Каждый раз при мысли о пережитой в подъезде сцене я чувствовал отвращение и страх, вспоминал выражение наивного девичьего лица, нелепую фигуру, которой Элеонора пыталась соблазнить меня, потопив в море ужасных плотских помыслов. Да что мне до твоей девственности? Какое мне дело до этой страшной хлюпающей дыры, когда вся моя жизнь – сплошная пустыня, потрескавшаяся, выжженная глина вместо плодородной земли? Ничто так не пугает меня, как мысль о чьей-то девственности. Я вдруг совершенно четко это понял. При одной только мысли о том, что нужно пробиться сквозь эту отвратительную плеву, я становился импотентом. Я вспоминал Вольтера, думал о Кандиде: о его бессмысленных, осторожных рассуждениях. Думал о целомудренной хитрой девице, представлял, как по ее лицу текут слезы и капли дождя. Сцена из плохого романа.
В субботу мы вместе отправились в центр – гулять. Он с Розанной, я с Элеонорой. Нелепая четверка, смешнее не придумаешь. Мы пошли на площадь Навона, где стоял гам, где было полно пьяных туристов, уличных художников и игроков в карты. Быстро стемнело, девчонки нелепо шутили. В какой-то момент мне показалось, что все обойдется, – не так уж плохо, когда позади идут две девицы, готовые отдать за тебя жизнь.
Элеонора забрасывала меня записками, подстерегала повсюду. Она хотела подарить мне себя, старалась остаться со мной наедине. Я мог бы извлечь из этого определенную выгоду. Наглая, пропахшая бедностью, источавшая сексуальную агрессию – такие всегда нравились парням в кашемировых свитерах. Она позвонила в нашу дверь, потому что знала, что дома никого нет.
– Как у вас хорошо, я никогда сюда не заходила.
«Врет и не краснеет», – подумал я.
Она выглянула из окна и посмотрела вниз, в сторону своего подвала. Потом повалилась ко мне на кровать:
– Иди сюда.
Ее волосы рассыпались по моей подушке огромным черным веером. Хороша, что тут скажешь. И готова отдаться, но только вот я для этого не гожусь. Для меня это все равно что смерть. Я попытался увести разговор в сторону:
– Я столько раз хотел покончить с собой!
– Да ладно! – не поверила она.
Я перечислил все виды и способы самоубийства, о которых думал долгие годы. Потом предложил выпить колы. Элеонора разглядывала нашу квартиру, увешанную картинами и хранившую следы когда-то весьма обеспеченной жизни, и не знала, верить мне или нет, смеяться или плакать. Я закинул ноги на стол и рыгнул.

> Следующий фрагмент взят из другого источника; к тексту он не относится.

-- ==== Sys2Proof/Machine/RegMap.lean ====
section
/-! DEFINITION. The register map of the part: one row for every register table line of the chapters (R443, R445, R546),
made by a script from the spec's tables (offset, stride, count, access code, reset value, implemented bits, whether it
counts under R315), and the name of every register as its byte address (page x 1,024 + offset, R443). A reset value the
spec does not give (a dash, "From image", "From journal", "From fuses") is 0 here, DEV.STEP 0x4201: DESIGN CHOICE,
assumption 1. -/

namespace Sys2Proof.Machine

/-- The access codes (R450). -/
inductive Access where
  | ro | rw | rw1c | wo | rwl
  deriving DecidableEq, Repr

/-- One register table line: `count` registers from offset `off`, `stride` apart. -/
structure RegRow where
  off : Nat
  stride : Nat
  count : Nat
  access : Access
  reset : Word
  mask : Word
  counter : Bool
  deriving DecidableEq, Repr

/-- The kinds of page (R546). -/
inductive PageClass where
  | hop
  | hoplim0
  | hoplim1
  | whl
  | mrc
  | mrg
  | cnv
  | exc
  | fil
  | fcoe
  | weir
  | pls
  | trip
  | seg
  | node
  | ptp
  | ptpp
  | upl
  | talg
  | strm
  | alq
  | leat
  | leatc
  | tile
  | clu
  | flc
  | jrn
  | ecc
  | hpt
  | dev
  | boot
  | mon
  | pwr
  | gpio
  | dbgc
  deriving DecidableEq, Repr

/-- The listed pages (R546): first page, number of pages, kind, block type code. -/
def pageRanges : List (Nat × Nat × PageClass × Nat) := [
  (0x0000, 1, .dev, 0x0001),
  (0x0001, 1, .hpt, 0x0002),
  (0x0002, 1, .boot, 0x0003),
  (0x0003, 1, .mon, 0x0004),
  (0x0004, 1, .pwr, 0x0005),
  (0x0005, 1, .dbgc, 0x0006),
  (0x0006, 1, .gpio, 0x0007),
  (0x0008, 4, .whl, 0x0010),
  (0x0010, 8, .mrc, 0x0011),
  (0x0018, 1, .mrg, 0x0012),
  (0x0020, 1, .hop, 0x0018),
  (0x0022, 1, .hoplim0, 0x0019),
  (0x0023, 1, .hoplim1, 0x0019),
  (0x0030, 1, .leat, 0x0020),
  (0x0031, 4, .leatc, 0x0021),
  (0x0040, 8, .cnv, 0x0028),
  (0x0048, 1, .exc, 0x0029),
  (0x004A, 2, .fil, 0x002A),
  (0x0050, 6, .fcoe, 0x002B),
  (0x0060, 2, .weir, 0x0030),
  (0x0068, 1, .pls, 0x0031),
  (0x0069, 1, .trip, 0x0032),
  (0x0080, 16, .seg, 0x0038),
  (0x00A0, 16, .node, 0x0039),
  (0x00B0, 1, .ptp, 0x003A),
  (0x00B1, 1, .ptpp, 0x003B),
  (0x00B8, 2, .upl, 0x003C),
  (0x00C0, 1, .talg, 0x0040),
  (0x00C8, 1, .strm, 0x0041),
  (0x00C9, 1, .alq, 0x0042),
  (0x00D0, 1, .flc, 0x0048),
  (0x00D1, 1, .jrn, 0x0049),
  (0x00D2, 1, .ecc, 0x004A),
  (0x0100, 128, .tile, 0x0050),
  (0x0180, 8, .clu, 0x0051)]

/-- The kind of a page and its instance in its range, or none for an unlisted page (R444, R547). -/
def pageKind? (page : Nat) : Option (PageClass × Nat) :=
  (pageRanges.find? (fun r => r.1 ≤ page && page < r.1 + r.2.1)).map (fun r => (r.2.2.1, page - r.1))

/-- The common header of every listed page (R445). -/
def headerRows : List RegRow := [
  ⟨0x000, 0, 1, .ro, 0x0, 0xFFFFFFFF, false⟩ /- PGID -/,
  ⟨0x004, 0, 1, .ro, 0x0, 0xFFFFFFFF, false⟩ /- PGCAP -/,
  ⟨0x008, 0, 1, .rw, 0x1, 0xFFFFFFFF, false⟩ /- PGCTL -/,
  ⟨0x00C, 0, 1, .ro, 0x1, 0xFFFFFFFF, false⟩ /- PGSTA -/,
  ⟨0x010, 0, 1, .rw1c, 0x0, 0xFFFFFFFF, false⟩ /- IRAW -/,
  ⟨0x014, 0, 1, .rw, 0x0, 0xFFFFFFFF, false⟩ /- IENA -/,
  ⟨0x018, 0, 1, .ro, 0x0, 0xFFFFFFFF, false⟩ /- IOUT -/,
  ⟨0x01C, 0, 1, .wo, 0x0, 0xFFFFFFFF, false⟩ /- ISET -/,
  ⟨0x020, 0, 1, .rw, 0x0, 0xFFFFFFFF, false⟩ /- EVSEL -/,
  ⟨0x024, 0, 1, .rw, 0x0, 0xFFFFFFFF, false⟩ /- EVIN -/,
  ⟨0x028, 0, 1, .ro, 0x0, 0xFFFFFFFF, true⟩ /- ERRCNT -/,
  ⟨0x02C, 0, 1, .ro, 0x0, 0xFFFFFFFF, false⟩ /- ERRLOG -/,
  ⟨0x030, 0, 1, .wo, 0x0, 0xFFFFFFFF, false⟩ /- SNAP -/,
  ⟨0x034, 0, 1, .ro, 0x0, 0xFFFFFFFF, false⟩ /- SNAPSTA -/]
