/-- What the die does (R424, R430). -/
structure FlashSt where
  queue : List FlashCmd := []
  running : Option FlashCmd := none
  /-- A suspended erase and its suspensions so far (R430). -/
  suspended : Option FlashCmd := none
  suspCount : Nat := 0
  /-- A PROG has run during this suspension; a RESUME waits for the operation under way (R430). -/
  suspProg : Bool := false
  resumeWanted : Bool := false
  /-- SUSPEND and RESUME posted in the present FAB cycle, which act at its end (R432). -/
  asks : List FlashCmd := []
  /-- Pages whose program or erase was cut off, by their key in `programmed`: they read as free values (R433, R436). -/
  torn : List Nat := []
  /-- VDDF undervoltage: nothing more is issued to the die (R433). -/
  stopped : Bool := false
  doneq : List (Word × Word) := []
  lastDone : Word × Word := (0, 0)
  /-- FAB cycles of erase starts within the last second (R420). -/
  eraseAt : List Nat := []
  rateWaited : Bool := false
  /-- Rewritten pages: block x 256 + page programmed since the erase; sector units at 2^24 + 8 x sector + unit. -/
  programmed : List (Nat × Bool) := []
  /-- Mode of each block since its erase: bit 0 PSLC, 1 STRIPE, 2 PGUARD (R416). -/
  modes : List (Nat × Nat) := []
  /-- Newest slot and generation of the rotating records and sequence of the lane-map log (R412, R413). -/
  intentSlot : Nat := 15
  intentGen : Nat := 0
  retSlot : Nat := 15
  retGen : Nat := 0
  histSlot : Nat := 15
  histGen : Nat := 0
  mapLogSeq : Nat := 0
  mapLogAt : Nat := 0
  mapBaseNewer : Nat := 0
  mapGen : Nat := 0
  /-- The staging buffer (R438, R439): word of the oldest staged word, words staged, and how far from it records start. -/
  stageRd : Nat := 0
  stageLen : Nat := 0
  stageStarts : List Nat := []
  /-- The ring block after the current one has been erased for history (R438). -/
  histReady : Bool := false
  /-- Blocks of the idle checkpoint set still to be erased, the next first (R492). -/
  ckLeft : List Nat := []
  deriving DecidableEq, Repr

/-! ### Host port, start-up, power and debug (13, 14, 15, 16) -/

/-- The host port between frames: a frame is one command (assumption 19). -/
structure HostSt where
  /-- Committed write words waiting to apply, oldest first, the last of each frame marked (R467). -/
  commit : List (Nat × Word × Bool) := []
  /-- A PGCTL write of HPT with SRST, which acts at the end of its frame's commit (R448, HPT page). -/
  ctlWrite : Option Word := none
  /-- HCFG before its last change: a frame whose select was asserted before it runs under this value (R456). -/
  cfgWas : Word := 0x10
  /-- The FAB cycle in which a committed word was last applied (R467). -/
  appliedAt : Option Nat := none
  /-- The CRC bytes sent with the words of the last read frame (R462). -/
  crcs : List Byte := []
  deriving DecidableEq, Repr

– Рано или поздно я все-таки это сделаю! – гордо заявил я.
Я схватил кухонные ножницы и воткнул их в стол, прямо между пальцами. Обычный спектакль, но я всегда умел произвести впечатление. Я включился в игру и уже чувствовал себя актером, разыгрывающим гениальную сцену самоубийства, этаким Гарольдом из фильма «Гарольд и Мод».
– Ты это нарочно? – Элеонора безнадежно озиралась по сторонам. – Как жаль…
Она говорила вполне искренне – ей было жаль, что в такой большой и светлой квартире живет такой идиот, как я. Она взяла с полки одну из книг отца, пролистала несколько страниц, посмотрела на страшные фотографии кожных болезней. Издатели на них не поскупились. На огромном развороте красовался розовый гриб эритемы.
– О боже, какая гадость!
– Это книга отца.
– Понятно.
– Ты что, правда девственница?
Она посмотрела на меня жалобным взглядом коровы, которую тащат на бойню.
Врунья. Надо было завалить ее и всадить хорошенько. Но она только отсосала у меня и ушла.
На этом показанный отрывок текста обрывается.